"Fifteen Forty-Eight"

A Living Wage

    Fifteen forty-eight ($15.48), 40 hours per week, is the wage that a small family living in Marion County, Indiana in 2004 would need to cover the basic needs of everyday life.  It is a "living wage."  The federal Minimum Wage, originally intended to give employees the security of a living wage, is now $5.15.

    The "working poor" are those employees (and their families) who make less than a living wage.  Many thousands of workers in Marion County, including many city employees and many employees of major contractors of the city, are working poor.  To survive, the working poor must rely on welfare, public or private.  Many workers also work multiple jobs for long hours, making it difficult for them to meet family responsibilities.

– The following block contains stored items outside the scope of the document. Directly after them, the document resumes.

-- ==== Sys2Proof/Machine/Traverses.lean ====
section
/-!
DEFINITION. The Traverse commands: LOAD_TRAVERSE with its checks (R80, R81, Tables 2.11 to 2.13), UNLOAD_TRAVERSE,
RUN_TRAVERSE, ARM_PERIODIC, DISARM and CANCEL (R91, R97).
The model's own: log 19 (DEDUCED).
-/
namespace Sys2Proof.Machine
open Sys2Proof

/-! ### Reading an image -/

/-- Wait entry `i` of a Leg (Tables 2.13, 2.14). -/
def parseWait (b : Bytes) (i : Nat) : WaitEnt := ⟨fld b (0x10 + 8 * i) 2, fld b (0x12 + 8 * i) 1, fld b (0x14 + 8 * i) 4⟩

def parseSig (b : Bytes) (i : Nat) : SigEnt := ⟨fld b (0x30 + 8 * i) 2, fld b (0x32 + 8 * i) 1, fld b (0x34 + 8 * i) 4⟩

def parseOp (b : Bytes) (i : Nat) : OpEnt := ⟨fld b (0x50 + 12 * i) 4, fld b (0x54 + 12 * i) 6, fld b (0x5A + 12 * i) 2⟩

/-- A Leg from its 128 bytes (Table 2.13). -/
def parseLeg (b : Bytes) : Leg :=
  { kind := fld b 0 1, lflags := fld b 1 1, stn := fld b 2 2, cycles := fld b 4 4, subop := fld b 0x0A 2,
    desc := fld b 0x0C 4, waits := (List.range (fld b 8 1 % 16)).map (parseWait b),
    sigs := (List.range (fld b 8 1 / 16)).map (parseSig b), ops := (List.range 4).map (parseOp b) }

/-- The Legs of an image, in Leg index order. -/
def parseLegs (b : Bytes) (n : Nat) : List Leg := (List.range n).map fun i => parseLeg ((b.drop (256 + 128 * i)).take 128)

/-! ### The load checks -/

/-- The Plats of a Crew, ascending (R42). -/
def crewPlats (x : Ctx) : List Nat := ((List.range 8).filter fun p => x.crew.any fun c => c.plat == p)

/-- The Station counts of a Crew's shape, unmapped indices counted on their original Plats (R42, R45). -/
def crewShape (x : Ctx) : List Nat := (crewPlats x).map fun p => (x.crew.filter fun c => c.plat == p).length

/-- The shape that an image's header gives: as many counts as PLATS says, and nothing in the unused entries. -/
def shapeMatches (x : Ctx) (b : Bytes) : Bool :=
  decide (fld b 0x0B 1 = (crewShape x).length) &&
  decide ((List.range 8).map (fun i => fld b (0x10 + 2 * i) 2) = crewShape x ++ List.replicate (8 - (crewShape x).length) 0)

/-- A Stake reference of a Leg is in range (Table 2.14); one of a local Stake at or beyond the image's LOCAL_STAKES counts as out of
range (log 22). -/
def refInRange (x : Ctx) (locals r : Nat) : Bool :=
  match refSpace r with
  | 0 => decide (refNum r < x.stakes.length)
  | 1 => decide (refNum r < locals)
  | 2 => decide (refNum r < 256)
  | _ => false

/-- Every field of a Leg is in range (Table 2.13). -/
def legInRange (x : Ctx) (locals : Nat) (l : Leg) : Bool :=
  decide (l.kind ≤ 7) && decide (l.stn < x.crew.length) && (decide (l.kind < 6) || decide (l.cycles = 0)) &&
  decide (l.waits.length ≤ 4) && decide (l.sigs.length ≤ 4) &&
  l.waits.all (fun w => decide (w.mode ≤ 1) && refInRange x locals w.ref) &&
  l.sigs.all fun e => decide (e.when_ ≤ 3) && refInRange x locals e.ref

/-- Waits on local Stake `n` by Legs on Plat `p`. -/
def waitsOn (x : Ctx) (legs : List Leg) (n p : Nat) : Nat :=
  ((legs.filter fun l => (x.crew[l.stn]?.map (·.plat)) == some p).flatMap (·.waits)).countP fun w => w.ref == 0x4000 + n

/-- Home Plat of local Stake `n`: the Plat of the Crew whose Legs wait on it most often, the lowest of equals (R87). -/
def localHome (x : Ctx) (legs : List Leg) (n : Nat) : Nat :=
  match crewPlats x with
  | [] => 0
  | p :: r => r.foldl (fun b q => if waitsOn x legs n b < waitsOn x legs n q then q else b) p

/-- Stakes homed on a Plat: context Stakes on the lowest Plat of their Crew, and local Stakes (R59, R87). -/
def stakesOn (s : State) (p : Nat) : Nat :=
  ((s.ctxs.map fun e => if (crewPlats e.2).head? = some p then e.2.stakes.length else 0).foldl (· + ·) 0) +
  ((s.travs.map fun e => e.2.locals.countP fun l => l.home == p).foldl (· + ·) 0)

/-- Home Plats of an image's local Stakes (R87). -/
def localHomes (x : Ctx) (b : Bytes) : List Nat :=
  (List.range (fld b 0x0A 1)).map (localHome x (parseLegs b (fld b 8 2)))

/-- The checks of Table 2.11 on an image that has been read, in order. -/
def imageStatus (s : State) (x : Ctx) (length : Nat) (b : Bytes) : Nat :=
  let count := fld b 8 2
  let locals := fld b 0x0A 1
  firstFail [
    need (decide (fld b 0 4 = 0x56544E41) && decide (1 ≤ count ∧ count ≤ 4096) && decide (locals ≤ 32) &&
      decide (1 ≤ fld b 0x0B 1 ∧ fld b 0x0B 1 ≤ 8) && decide (length = 256 + 128 * count)) CONFIG_REFUSED,
    need (formatListed s 1 (fld b 4 2) && epochAccepted s (fld b 6 2)) VERSION_REFUSED,
    need (decide (sha256 ((b.drop 256).take (128 * count)) = (b.drop 0xC0).take 32)) INTEGRITY,
    need (shapeMatches x b) CONFIG_REFUSED,
    need ((parseLegs b count).all (legInRange x locals)) CONFIG_REFUSED,
    need ((crewPlats x).all (ready s)) NOT_READY,
    need ((crewPlats x).all fun p => decide (stakesOn s p + (localHomes x b).countP (· == p) ≤ 8192)) RESOURCE_FULL]

/-- The Traverse of an accepted image: its Legs, and its local Stakes at their initial values (R80, R87, Table 2.12). -/
def travOfImage (c : Nat) (x : Ctx) (n : Nat) (b : Bytes) : Trav :=
  let init (i : Nat) := fld b (0x40 + 4 * i) 4
  { ctx := c, handle := n, legs := parseLegs b (fld b 8 2),
    locals := (enum (localHomes x b)).map fun e => ⟨init e.1, init e.1, e.2⟩ }

/-- LOAD_TRAVERSE: the checks of Table 2.11, then the lowest free handle (R80). -/
def loadTraverse (h : CmdHdr) (length : Nat) (image : Option Bytes) (s : State) (x : Ctx) : CmdRes :=
  match lowestFree s.travs (travKey h.ctx 0) 64 with
  | none => .refuse s RESOURCE_FULL
  | some n =>
    if 4096 ≤ s.travs.length then .refuse s RESOURCE_FULL
    else
      match image with
      | none => .refuse s INTEGRITY
      | some b =>
        match imageStatus s x length b with
        | 0 => { st := { s with travs := tput s.travs (travKey h.ctx n) (travOfImage h.ctx x n b) }, result := n, trav := n }
        | st => .refuse s st

def execLoadTraverse (h : CmdHdr) (length : Nat) (image : Option Bytes) (s : State) : Host.Outcome State Fault Refusal :=
  .next (if hostHeld s h.ctx then s else ctxCmd s (.loadTraverse h length image) h false (loadTraverse h length image))

/-! ### Table 2.15 -/

/-- A Traverse that is unloaded names no Inbox any more (R304). -/
def freeInbox (s : State) (c handle : Nat) : State :=
  { s with services := s.services.map fun e => (e.1, { e.2 with trav := e.2.trav.filter fun h => !(e.2.ctx == c && h == handle) }) }

/-- A command on a Traverse that its state does not allow, or that names none: CONFIG_REFUSED (R91). -/
def refuseTrav (s : State) (handle : Nat) : CmdRes := { st := s, status := CONFIG_REFUSED, trav := handle }

def unloadTraverse (h : CmdHdr) (handle : Nat) (s : State) (_ : Ctx) : CmdRes :=
  match travOf s h.ctx handle with
  | none => refuseTrav s handle
  | some t =>
    if t.st = .resident ∧ handle < 64 then
      { st := freeInbox { s with travs := tdel s.travs (travKey h.ctx handle) } h.ctx handle, trav := handle }
    else refuseTrav s handle

def execUnloadTraverse (h : CmdHdr) (handle : Nat) (s : State) : Host.Outcome State Fault Refusal :=
  .next (ctxCmd s (.unloadTraverse h handle) h true (unloadTraverse h handle))

/-- RUN_TRAVERSE: the run starts now, or at its start time, until when the command is under way (Table 2.15). -/
def runTraverse (h : CmdHdr) (handle start deadline : Nat) (s : State) (_ : Ctx) : CmdRes :=
  match travOf s h.ctx handle with
  | none => refuseTrav s handle
  | some t =>
    if t.st = .resident ∧ handle < 64 then
      if start ≤ s.sup.now then
        { st := startRun s h.ctx handle h.tag h.flags s.sup.now deadline, trav := handle }
      else
        let s := modTrav s h.ctx handle fun t => { t with tag := h.tag, flags := h.flags, start := start, deadline := deadline }
        later s h.ctx (.run handle h.tag h.flags)
    else refuseTrav s handle

def execRunTraverse (h : CmdHdr) (handle start deadline : Nat) (s : State) : Host.Outcome State Fault Refusal :=
  .next (ctxCmd s (.runTraverse h handle start deadline) h false (runTraverse h handle start deadline))

/-- ARM_PERIODIC: B0 at least 10,000 ns ahead, P in range; the bases are taken now (R85, R91). -/
def armPeriodic (h : CmdHdr) (handle period b0 count : Nat) (s : State) (_ : Ctx) : CmdRes :=
  match travOf s h.ctx handle with
  | none => refuseTrav s handle
  | some t =>
    if t.st = .resident ∧ handle < 64 ∧ s.sup.now + 10000 ≤ b0 ∧ 100000 ≤ period ∧ period ≤ 1000000000 then
      { st := modTrav s h.ctx handle fun t =>
          { t with st := .armed, tag := h.tag, flags := h.flags, b0 := b0, period := period, count := count, next := 0,
                   bases := takeBases s t, disarm := false, skipped := 0 }, trav := handle }
    else refuseTrav s handle

def execArmPeriodic (h : CmdHdr) (handle period b0 count : Nat) (s : State) : Host.Outcome State Fault Refusal :=
  .next (ctxCmd s (.armPeriodic h handle period b0 count) h false (armPeriodic h handle period b0 count))

/-- DISARM: an armed Traverse is RESIDENT at once; of a periodic one, and while boundary actions take a Traverse to RESIDENT, it
is pending until their summary (R91, Table 2.15). -/
def disarm (h : CmdHdr) (handle : Nat) (s : State) (_ : Ctx) : CmdRes :=
  match travOf s h.ctx handle with
  | none => refuseTrav s handle
  | some t =>
    if 64 ≤ handle then refuseTrav s handle
    else if t.st = .armed then { st := modTrav s h.ctx handle fun t => { t with st := .resident }, trav := handle }
    else if t.st = .periodic ∨ stopping t then
      later (modTrav s h.ctx handle fun t => { t with disarm := true }) h.ctx (.disarm handle h.tag h.flags)
    else refuseTrav s handle

def execDisarm (h : CmdHdr) (handle : Nat) (s : State) : Host.Outcome State Fault Refusal :=
  .next (ctxCmd s (.disarm h handle) h false (disarm h handle))

/-- CANCEL: boundary actions at once, or joining those that already take the Traverse to RESIDENT; its completion follows
the summary (R91, R97). A Traverse in a skipped period has no Leg and no summary to wait for (R72). -/
def cancel (h : CmdHdr) (handle : Nat) (s : State) (_ : Ctx) : CmdRes :=
  match travOf s h.ctx handle with
  | none => refuseTrav s handle
  | some t =>
    if 64 ≤ handle ∨ t.st = .resident then refuseTrav s handle
    else if t.st = .armed then { st := modTrav s h.ctx handle fun t => { t with st := .resident }, trav := handle }
    else if t.run.isNone ∧ t.ending.isEmpty then
      { st := modTrav s h.ctx handle fun t => { t with st := .resident, disarm := false }, trav := handle }
    else
      let s := if stopping t then s
        else if t.run.isNone then
          modTrav s h.ctx handle fun t => { t with ending := t.ending.map fun e => { e with stop := true } }
        else boundary s h.ctx handle s.sup.now true
      later s h.ctx (.cancel handle h.tag h.flags)

def execCancel (h : CmdHdr) (handle : Nat) (s : State) : Host.Outcome State Fault Refusal :=
  .next (ctxCmd s (.cancel h handle) h false (cancel h handle))

end Sys2Proof.Machine
end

    Living wage legislation, bypassing federal law, has now been adopted by over 100 cities and other local governments in the U.S.  Included are Chicago, Gary, St. Louis, Louisville, Cincinnati, Cleveland, and Detroit.  Over 90 local community, faith and labor organizations have endorsed a living wage for Indianapolis.

   The Living Wage Campaign for Indianapolis was formed in 2000.  It advocates legislation requiring a minimum wage, for city and for city contractors; employees, of $10 an hour in the first year, rising by $1 annually until a living wage is attained, and by the increased cost of living each year thereafter.  The City Council has yet to act on this proposal.